● **EXTRACTED MATERIAL**:
/-- R153 to R158. -/
def Obligations.LogicInstructions : Prop :=
  ∀ (r : R8) (imm : Byte) (s : State),
    RunsAs (.ana r) [0xA0 + r.code.setWidth 8] s
      { s with a := s.a &&& s.getR8 r, flags := (andFlags s.flags s.a (s.getR8 r)).2, pc := s.npc 1 }
      (if r = .m then 7 else 4) ∧
    RunsAs (.ani imm) [0xE6, imm] s
      { s with a := s.a &&& imm, flags := (andFlags s.flags s.a imm).2, pc := s.npc 2 } 7 ∧
    RunsAs (.xra r) [0xA8 + r.code.setWidth 8] s
      { s with a := s.a ^^^ s.getR8 r, flags := orFlags s.flags (s.a ^^^ s.getR8 r), pc := s.npc 1 }
      (if r = .m then 7 else 4) ∧
    RunsAs (.xri imm) [0xEE, imm] s
      { s with a := s.a ^^^ imm, flags := orFlags s.flags (s.a ^^^ imm), pc := s.npc 2 } 7 ∧
    RunsAs (.ora r) [0xB0 + r.code.setWidth 8] s
      { s with a := s.a ||| s.getR8 r, flags := orFlags s.flags (s.a ||| s.getR8 r), pc := s.npc 1 }
      (if r = .m then 7 else 4) ∧
    RunsAs (.ori imm) [0xF6, imm] s
      { s with a := s.a ||| imm, flags := orFlags s.flags (s.a ||| imm), pc := s.npc 2 } 7

/-- R161, R162: INR and DCR keep C; A is 1 in INR when the low nibble was 0xF, in DCR when it was not 0, which the spec derives
from R141 and R142. S, Z and P follow R140, the model's choice (log entry 24). -/
def Obligations.IncrementDecrement : Prop :=
  ∀ (dst : R8) (s : State),
    RunsAs (.inr dst) [0x04 + 8 * dst.code.setWidth 8] s
      { s.setR8 dst (s.getR8 dst + 1) with
        flags :=
          { s := (s.getR8 dst + 1).msb
            z := decide (s.getR8 dst + 1 = 0)
            a := decide ((s.getR8 dst).toNat % 16 = 15)
            p := decide (onesCount (s.getR8 dst + 1) % 2 = 0)
            c := s.flags.c }
        pc := s.npc 1 } (if dst = .m then 10 else 5) ∧
    RunsAs (.dcr dst) [0x05 + 8 * dst.code.setWidth 8] s
      { s.setR8 dst (s.getR8 dst - 1) with
        flags :=
          { s := (s.getR8 dst - 1).msb
            z := decide (s.getR8 dst - 1 = 0)
            a := decide ((s.getR8 dst).toNat % 16 ≠ 0)
            p := decide (onesCount (s.getR8 dst - 1) % 2 = 0)
            c := s.flags.c }
        pc := s.npc 1 } (if dst = .m then 10 else 5)

/-- R163, R164, R165: DAD writes C alone, the carry out of bit 15; INX and DCX wrap and write no flag, which is the spec's own
decision (92_eei_decisions.md D4, D23). -/
def Obligations.PairArithmetic : Prop :=
  ∀ (rp : RP) (s : State),
    RunsAs (.dad rp) [0x09 + 16 * rp.code.setWidth 8] s
      { s.setRP .hl (joinBytes s.h s.l + s.getRP rp) with
        flags := { s.flags with c := decide (65536 ≤ (joinBytes s.h s.l).toNat + (s.getRP rp).toNat) }
        pc := s.npc 1 } 10 ∧
    RunsAs (.inx rp) [0x03 + 16 * rp.code.setWidth 8] s { s.setRP rp (s.getRP rp + 1) with pc := s.npc 1 } 5 ∧
    RunsAs (.dcx rp) [0x0B + 16 * rp.code.setWidth 8] s { s.setRP rp (s.getRP rp - 1) with pc := s.npc 1 } 5

/-- R166: DAA by the closed form the rule derives. That A is written in every case and that the first sum's carry makes the second
correction fire are the spec's own decisions (92_eei_decisions.md D10, D11). S, Z and P follow R140, the model's choice (log
entry 24). -/
def Obligations.DecimalAdjust : Prop :=
  ∀ (s : State) (lsb msb corr : Nat),
    lsb = s.a.toNat % 16 → msb = s.a.toNat / 16 →
    corr = (if 9 < lsb ∨ s.flags.a = true then 6 else 0) +
      (if s.flags.c = true ∨ 9 < msb ∨ (msb = 9 ∧ 9 < lsb) then 0x60 else 0) →
    RunsAs .daa [0x27] s
      { s with
        a := BitVec.ofNat 8 (s.a.toNat + corr)
        flags :=
          { s := (BitVec.ofNat 8 (s.a.toNat + corr)).msb
            z := decide (BitVec.ofNat 8 (s.a.toNat + corr) = 0)
            a := decide (15 < lsb + corr % 16)
            p := decide (onesCount (BitVec.ofNat 8 (s.a.toNat + corr)) % 2 = 0)
            c := s.flags.c || decide (0x60 ≤ corr) }
        pc := s.npc 1 } 4

/-- R180 to R183: C takes the leaving bit; the leaving bit re-enters in RLC and RRC, the old C enters in RAL and RAR. -/
def Obligations.Rotates : Prop :=
  ∀ s : State,
    RunsAs .rlc [0x07] s
      { s with a := s.a.rotateLeft 1, flags := { s.flags with c := s.a.msb }, pc := s.npc 1 } 4 ∧
    RunsAs .rrc [0x0F] s
      { s with a := s.a.rotateRight 1, flags := { s.flags with c := s.a.getLsbD 0 }, pc := s.npc 1 } 4 ∧
    RunsAs .ral [0x17] s
      { s with
        a := (s.a <<< 1) ||| (if s.flags.c then 0x01 else 0x00), flags := { s.flags with c := s.a.msb }
        pc := s.npc 1 } 4 ∧
    RunsAs .rar [0x1F] s
      { s with
        a := (s.a >>> 1) ||| (if s.flags.c then 0x80 else 0x00), flags := { s.flags with c := s.a.getLsbD 0 }
        pc := s.npc 1 } 4

/-! ## Control flow -/

/-- R190 to R199, R223: each row is an instruction, its opcode, and its condition. -/
def Obligations.Jumps : Prop :=
  ∀ (addr : Word) (s : State),
    RunsAs (.jmp addr) [0xC3, addr.setWidth 8, (addr >>> 8).setWidth 8] s { s with pc := addr } 10 ∧
    ∀ row ∈ ([(.jnz addr, 0xC2, !s.flags.z), (.jz addr, 0xCA, s.flags.z), (.jnc addr, 0xD2, !s.flags.c),
        (.jc addr, 0xDA, s.flags.c), (.jpo addr, 0xE2, !s.flags.p), (.jpe addr, 0xEA, s.flags.p),
        (.jp addr, 0xF2, !s.flags.s), (.jm addr, 0xFA, s.flags.s)] : List (Instr × Byte × Bool)),
      RunsAs row.1 [row.2.1, addr.setWidth 8, (addr >>> 8).setWidth 8] s
        { s with pc := if row.2.2 then addr else s.npc 3 } 10

/-- R200 to R208, R224: a call pushes `npc`, the address after its third byte; not taken, only PC changes. -/
def Obligations.Calls : Prop :=
  ∀ (addr : Word) (s : State),
    RunsAs (.call addr) [0xCD, addr.setWidth 8, (addr >>> 8).setWidth 8] s
      { s.push16 (s.npc 3) with pc := addr } 17 ∧
    ∀ row ∈ ([(.cnz addr, 0xC4, !s.flags.z), (.cz addr, 0xCC, s.flags.z), (.cnc addr, 0xD4, !s.flags.c),
        (.cc addr, 0xDC, s.flags.c), (.cpo addr, 0xE4, !s.flags.p), (.cpe addr, 0xEC, s.flags.p),
        (.cp addr, 0xF4, !s.flags.s), (.cm addr, 0xFC, s.flags.s)] : List (Instr × Byte × Bool)),
      RunsAs row.1 [row.2.1, addr.setWidth 8, (addr >>> 8).setWidth 8] s
        (if row.2.2 then { s.push16 (s.npc 3) with pc := addr } else { s with pc := s.npc 3 })
        (if row.2.2 then 17 else 11)

/-- R209 to R217, R225: a return takes PC from the stack top; not taken, only PC changes. -/
def Obligations.Returns : Prop :=
  ∀ s : State,
    RunsAs .ret [0xC9] s { s with pc := s.readWord s.sp, sp := s.sp + 2 } 10 ∧
    ∀ row ∈ ([(.rnz, 0xC0, !s.flags.z), (.rz, 0xC8, s.flags.z), (.rnc, 0xD0, !s.flags.c), (.rc, 0xD8, s.flags.c),
        (.rpo, 0xE0, !s.flags.p), (.rpe, 0xE8, s.flags.p), (.rp, 0xF0, !s.flags.s),
        (.rm, 0xF8, s.flags.s)] : List (Instr × Byte × Bool)),
      RunsAs row.1 [row.2.1] s
        (if row.2.2 then { s with pc := s.readWord s.sp, sp := s.sp + 2 } else { s with pc := s.npc 1 })
        (if row.2.2 then 11 else 5)

/-- R218: RST n pushes `npc` and goes to 8n; fetched at PC that is PC + 1, acknowledged it is PC. -/
def Obligations.Restart : Prop :=
  ∀ (n : BitVec 3) (s : State),
    RunsAs (.rst n) [0xC7 + 8 * n.setWidth 8] s
      { s.push16 (if s.ack then s.pc else s.pc + 1) with pc := BitVec.ofNat 16 (8 * n.toNat) } 11

/-- R219, R220, R221, R257: the undocumented opcodes run as their aliases, in effect and in cycles, the spec's own decision
(92_eei_decisions.md D12; log entry 2). -/
def Obligations.UndocumentedAliases : Prop :=
  ∀ (k : BitVec 3) (j : BitVec 2) (addr : Word) (s : State),
    RunsAs (.nopUndoc k) [8 * k.setWidth 8] s { s with pc := s.npc 1 } 4 ∧
    RunsAs (.jmpUndoc addr) [0xCB, addr.setWidth 8, (addr >>> 8).setWidth 8] s { s with pc := addr } 10 ∧
    RunsAs .retUndoc [0xD9] s { s with pc := s.readWord s.sp, sp := s.sp + 2 } 10 ∧
    RunsAs (.callUndoc j addr) [0xCD + 16 * j.setWidth 8, addr.setWidth 8, (addr >>> 8).setWidth 8] s
      { s.push16 (s.npc 3) with pc := addr } 17

/-! ## Stack, ports, miscellaneous -/

/-- R230 to R233: Push16 and Pop16 written out, and what PUSH and POP move. That A is the byte at SP + 1 and the flag byte the one at
SP is the spec's own decision (92_eei_decisions.md D6). -/
def Obligations.PushAndPop : Prop :=
  ∀ s : State,
    (∀ v : Word,
      s.push16 v =
        (State.writeByte { s with sp := s.sp - 2 } (s.sp - 2 + 1) ((v >>> 8).setWidth 8)).writeByte (s.sp - 2)
          (v.setWidth 8)) ∧
    RunsAs (.push .bc) [0xC5] s { s.push16 (joinBytes s.b s.c) with pc := s.npc 1 } 11 ∧
    RunsAs (.push .de) [0xD5] s { s.push16 (joinBytes s.d s.e) with pc := s.npc 1 } 11 ∧
    RunsAs (.push .hl) [0xE5] s { s.push16 (joinBytes s.h s.l) with pc := s.npc 1 } 11 ∧
    RunsAs (.push .psw) [0xF5] s { s.push16 (joinBytes s.a (flagByte s.flags)) with pc := s.npc 1 } 11 ∧
    RunsAs (.pop .bc) [0xC1] s
      { s with c := s.readByte s.sp, b := s.readByte (s.sp + 1), sp := s.sp + 2, pc := s.npc 1 } 10 ∧
    RunsAs (.pop .de) [0xD1] s
      { s with e := s.readByte s.sp, d := s.readByte (s.sp + 1), sp := s.sp + 2, pc := s.npc 1 } 10 ∧
    RunsAs (.pop .hl) [0xE1] s
      { s with l := s.readByte s.sp, h := s.readByte (s.sp + 1), sp := s.sp + 2, pc := s.npc 1 } 10 ∧
    RunsAs (.pop .psw) [0xF1] s
      { s with
        flags := setFlagByte (s.readByte s.sp), a := s.readByte (s.sp + 1), sp := s.sp + 2, pc := s.npc 1 } 10

/-- R234: with both stack bytes outside the window, PUSH and then POP of the same pair leave every register and flag as they
were, for every value of them; POP PSW and then PUSH PSW rewrite the popped byte `b` as `(b & 0xD5) | 0x02`. That `b` is the byte
at SP, A being the one at SP + 1, is the spec's own decision (92_eei_decisions.md D6; log entry 12). -/
def Obligations.PushPopRoundTrip : Prop :=
  (∀ (s : State) (rp : StackRP), s.inRom (s.sp - 2) = false → s.inRom (s.sp - 1) = false →
    ∃ t u, exec (.push rp) s = .next t ∧ exec (.pop rp) t = .next u ∧ { u with pc := s.pc, mem := s.mem } = s) ∧
  ∀ s : State, s.inRom s.sp = false → s.inRom (s.sp + 1) = false →
    ∃ t u, exec (.pop .psw) s = .next t ∧ exec (.push .psw) t = .next u ∧ u.sp = s.sp ∧
      u.readByte s.sp = (s.readByte s.sp &&& 0xD5) ||| 0x02 ∧ u.readByte (s.sp + 1) = s.readByte (s.sp + 1)

/-- R222, which the spec derives from R200 and R209: with both stack bytes outside the window, RET after CALL comes back to the
instruction after the CALL with the old SP. -/
def Obligations.CallRetRoundTrip : Prop :=
  ∀ (s : State) (addr : Word), s.inRom (s.sp - 2) = false → s.inRom (s.sp - 1) = false →
    ∃ t u, exec (.call addr) s = .next t ∧ t.pc = addr ∧ exec .ret t = .next u ∧ u.pc = s.npc 3 ∧ u.sp = s.sp

/-- R240, R241: IN takes a present latch and keeps A at an absent one; OUT sets one output latch to A. -/
def Obligations.PortTransfer : Prop :=
  ∀ (port : Byte) (s : State),
    RunsAs (.inp port) [0xDB, port] s
      { s with a := (match s.ioIn.get port with | some v => v | none => s.a), pc := s.npc 2 } 10 ∧
    RunsAs (.outp port) [0xD3, port] s { s with ioOut := s.ioOut.set port s.a, pc := s.npc 2 } 10 ∧
    ∀ q, (s.ioOut.set port s.a).get q = if q = port then some s.a else s.ioOut.get q

/-- R250, R254, R255, R256, and of R252 what EI itself writes. The meanings run after the promotion of an earlier EI, so NOP leaves
`ei_pending` as it finds it here; the promotion is in StepRunsFetched and EnableIsDelayed. -/
def Obligations.Miscellaneous : Prop :=
  ∀ s : State,
    RunsAs .nop [0x00] s { s with pc := s.npc 1 } 4 ∧
    RunsAs .ei [0xFB] s { s with eiPending := true, pc := s.npc 1 } 4 ∧
    RunsAs .cma [0x2F] s { s with a := 255 - s.a, pc := s.npc 1 } 4 ∧
    RunsAs .stc [0x37] s { s with flags := { s.flags with c := true }, pc := s.npc 1 } 4 ∧
    RunsAs .cmc [0x3F] s { s with flags := { s.flags with c := !s.flags.c }, pc := s.npc 1 } 4

/-- R251, R253: HLT leaves PC where the step started, and DI cancels a pending EI: both the spec's own decisions
(92_eei_decisions.md D7, D9). -/
def Obligations.HaltAndDisable : Prop :=
  ∀ s : State,
    RunsAs .hlt [0x76] s { s with halted := true } 7 ∧
    RunsAs .di [0xF3] s { s with inte := false, eiPending := false, pc := s.npc 1 } 4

● **TASK BRIEF**: From the listing above, repeat exactly the lines starting at the line that includes "RunsAs (.push .psw)" and ending at the line that includes "(∀ (s : State)", with nothing outside that span.

● **EXPECTED ANSWER**:
    RunsAs (.push .psw) [0xF5] s { s.push16 (joinBytes s.a (flagByte s.flags)) with pc := s.npc 1 } 11 ∧
    RunsAs (.pop .bc) [0xC1] s
      { s with c := s.readByte s.sp, b := s.readByte (s.sp + 1), sp := s.sp + 2, pc := s.npc 1 } 10 ∧
    RunsAs (.pop .de) [0xD1] s
      { s with e := s.readByte s.sp, d := s.readByte (s.sp + 1), sp := s.sp + 2, pc := s.npc 1 } 10 ∧
    RunsAs (.pop .hl) [0xE1] s
      { s with l := s.readByte s.sp, h := s.readByte (s.sp + 1), sp := s.sp + 2, pc := s.npc 1 } 10 ∧
    RunsAs (.pop .psw) [0xF1] s
      { s with
        flags := setFlagByte (s.readByte s.sp), a := s.readByte (s.sp + 1), sp := s.sp + 2, pc := s.npc 1 } 10

/-- R234: with both stack bytes outside the window, PUSH and then POP of the same pair leave every register and flag as they
were, for every value of them; POP PSW and then PUSH PSW rewrite the popped byte `b` as `(b & 0xD5) | 0x02`. That `b` is the byte
at SP, A being the one at SP + 1, is the spec's own decision (92_eei_decisions.md D6; log entry 12). -/
def Obligations.PushPopRoundTrip : Prop :=
  (∀ (s : State) (rp : StackRP), s.inRom (s.sp - 2) = false → s.inRom (s.sp - 1) = false →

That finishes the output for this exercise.